A study by researcher J.H. Newcorn and colleagues published in the Journal of the American Academy of Child and Adolescent Psychiatry in 2013 found that eight weeks of treatment with the drug guanfacine (extended release) improved symptoms of attention deficit hyperactivity disorder (ADHD) in North American children compared to placebo. A 2015 study by M.A. Stein and colleagues in the journal CNS Drugs extended this research, determining that guanfacine also improved academic and social functioning, including family dynamics, in the same group of children.
Children aged 6–12 who had been diagnosed with ADHD received either placebo or 1 to 4 mg of guanfacine extended release either in the morning or evening. The children in both guanfacine groups showed improvements in family interactions, learning and school, social behavior, and risky behavior compared to those taking placebo. No improvements were seen in life skills or self-concept. The improvements in functioning were linked to the drug’s effectiveness in improving ADHD symptoms. Those children whose ADHD symptoms improved on guanfacine were also more likely to see improvements in academic and social functioning.
People with disorders on the schizophrenia spectrum often suffer cognition problems that affect skills such as the processing of information about people and social situations (social cognition) and the execution of plans (executive function). At the 2015 meeting of the Society for Biological Psychiatry, researcher Larry J. Siever reported that the drug guanfacine improved these types of thinking in people with disorders on the schizophrenic spectrum compared to placebo. Participants were enrolled in a 7.5-week training program to improve cognition.
Tim Wilens of Massachusetts General Hospital presented a poster at the 57th Annual Meeting of the American Academy of Child and Adolescent Psychiatry (AACAP) in October 2010 that showed that extended release guanfacine could augment incomplete responses to stimulants in children with attention deficit hyperactivity disorder (ADHD). This double-blind, placebo-controlled study of children aged 6-17 used guanfacine doses of 4mg/day or less. Those children who received guanfacine in addition to the psychomotor stimulant they were already taking were more likely to improve and more likely to reach a satisfactory remission than those taking a placebo in addition to their regular psychomotor stimulant. These results suggest that adding an alpha 2 noradrenergic agonist compound like guanfacine to a psychomotor stimulant may bring about a more complete response in ADHD.

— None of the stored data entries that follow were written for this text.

/-- The previous trip lies within the lockout window in force (R139 step 5). -/
def withinLockout (r : FeederRecord) (now : Nat) : Bool :=
  r.lastTrip.any fun t => decide (now - t < (r.values.map (·.lockoutWindow)).getD 0 * 60000000)

/-- A trip of an ON feeder (R139). -/
def feederTrip (n : Feeder) (reason : FeederReason) (s : State) : State :=
  let r := feeder n s
  let power := lastPower n s
  let s := latch .feederTripped (if r.underRestore then reportFeeder n s else s)
  let r' := { idleFeeder r with preShed := power, reason := reason, lastTrip := some s.now }
  if withinLockout r s.now then latch .feederLocked (putFeeder n { r' with state := .locked } s)
  else
    putFeeder n
      { r' with
        state := .tripped, reclose := startTimer ((r.values.map (·.recloseDelay)).getD 0 * 1000) s } s

/-- The breaker watch expires (R134, R137). -/
def breakerWatchTimerExpiry (n : Feeder) (s : State) : State :=
  match (feeder n s).watch with
  | .running d =>
    let s := advanceTo d s
    let s := setFeeder n { feeder n s with watch := .stopped } s
    match (feeder n s).state with
    | .closing => lockBreaker n s
    | .on => feederTrip n .mismatch s
    | _ => s
  | _ => s

/-- The settle timer expires (R135). -/
def settleTimerExpiry (n : Feeder) (s : State) : State :=
  match (feeder n s).settle with
  | .stopped => s
  | .running d =>
    let s := advanceTo d s
    let r := feeder n s
    if r.state = .on then reportFeeder n (setFeeder n { r with settle := .stopped, underRestore := false } s)
    else setFeeder n { r with settle := .stopped } s

/-- The trip timer expires while running (R138). -/
def tripTimerExpiry (n : Feeder) (s : State) : State :=
  match (feeder n s).trip with
  | .running d =>
    let s := advanceTo d s
    let s := setFeeder n { feeder n s with trip := .stopped } s
    if (feeder n s).state = .on then feederTrip n .overcurrent s else s
  | _ => s

/-- The reclose timer expires (R140). -/
def recloseTimerExpiry (n : Feeder) (s : State) : State :=
  match (feeder n s).reclose with
  | .stopped => s
  | .running d =>
    let s := advanceTo d s
    let s := setFeeder n { feeder n s with reclose := .stopped } s
    if (feeder n s).state = .tripped then
      if servable (feeder n s) then joinFeeder n .reclose s else exitOff n (unservableReason (feeder n s)) s
    else s

/-! ### The sample set -/

/-- The record with a FEEDERS read taken in (R129): the class in force is 7 without a GOOD entry with present yes. -/
def recordFeederRead (read : ReadResult) (r : FeederRecord) : FeederRecord :=
  match read with
  | .good img =>
    let v := feederEntry img
    { r with values := some v, entryState := .good, cls := if v.present then v.cls else 7 }
  | _ => { r with entryState := readStatus read, cls := 7 }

Researcher Daniel Connor reported at the 65th Annual Scientific Convention of the Society of Biological Psychiatry that children aged 6-12 with oppositional symptomatology and attention-deficit/hyperactivity disorder (ADHD) improved on guanfacine XR.
Doses ranged from 1 to 4 mg/day, with a mean dose of 2.9 mg/day. There was a substantial decrease in oppositionality (a finding with a moderate effect size of 0.59) and a marked decrease in ADHD symptomatology (a finding with a large effect size of 0.92). Side effects included drowsiness (in 51% of subjects), headache (22%), sedation (13%), abdominal pain (12%) and fatigue (11%). Guanfacine is not a psychomotor stimulant, like most of the treatments for ADHD are, but an agonist (activator) of noradrenergic ?2 receptors in the brain.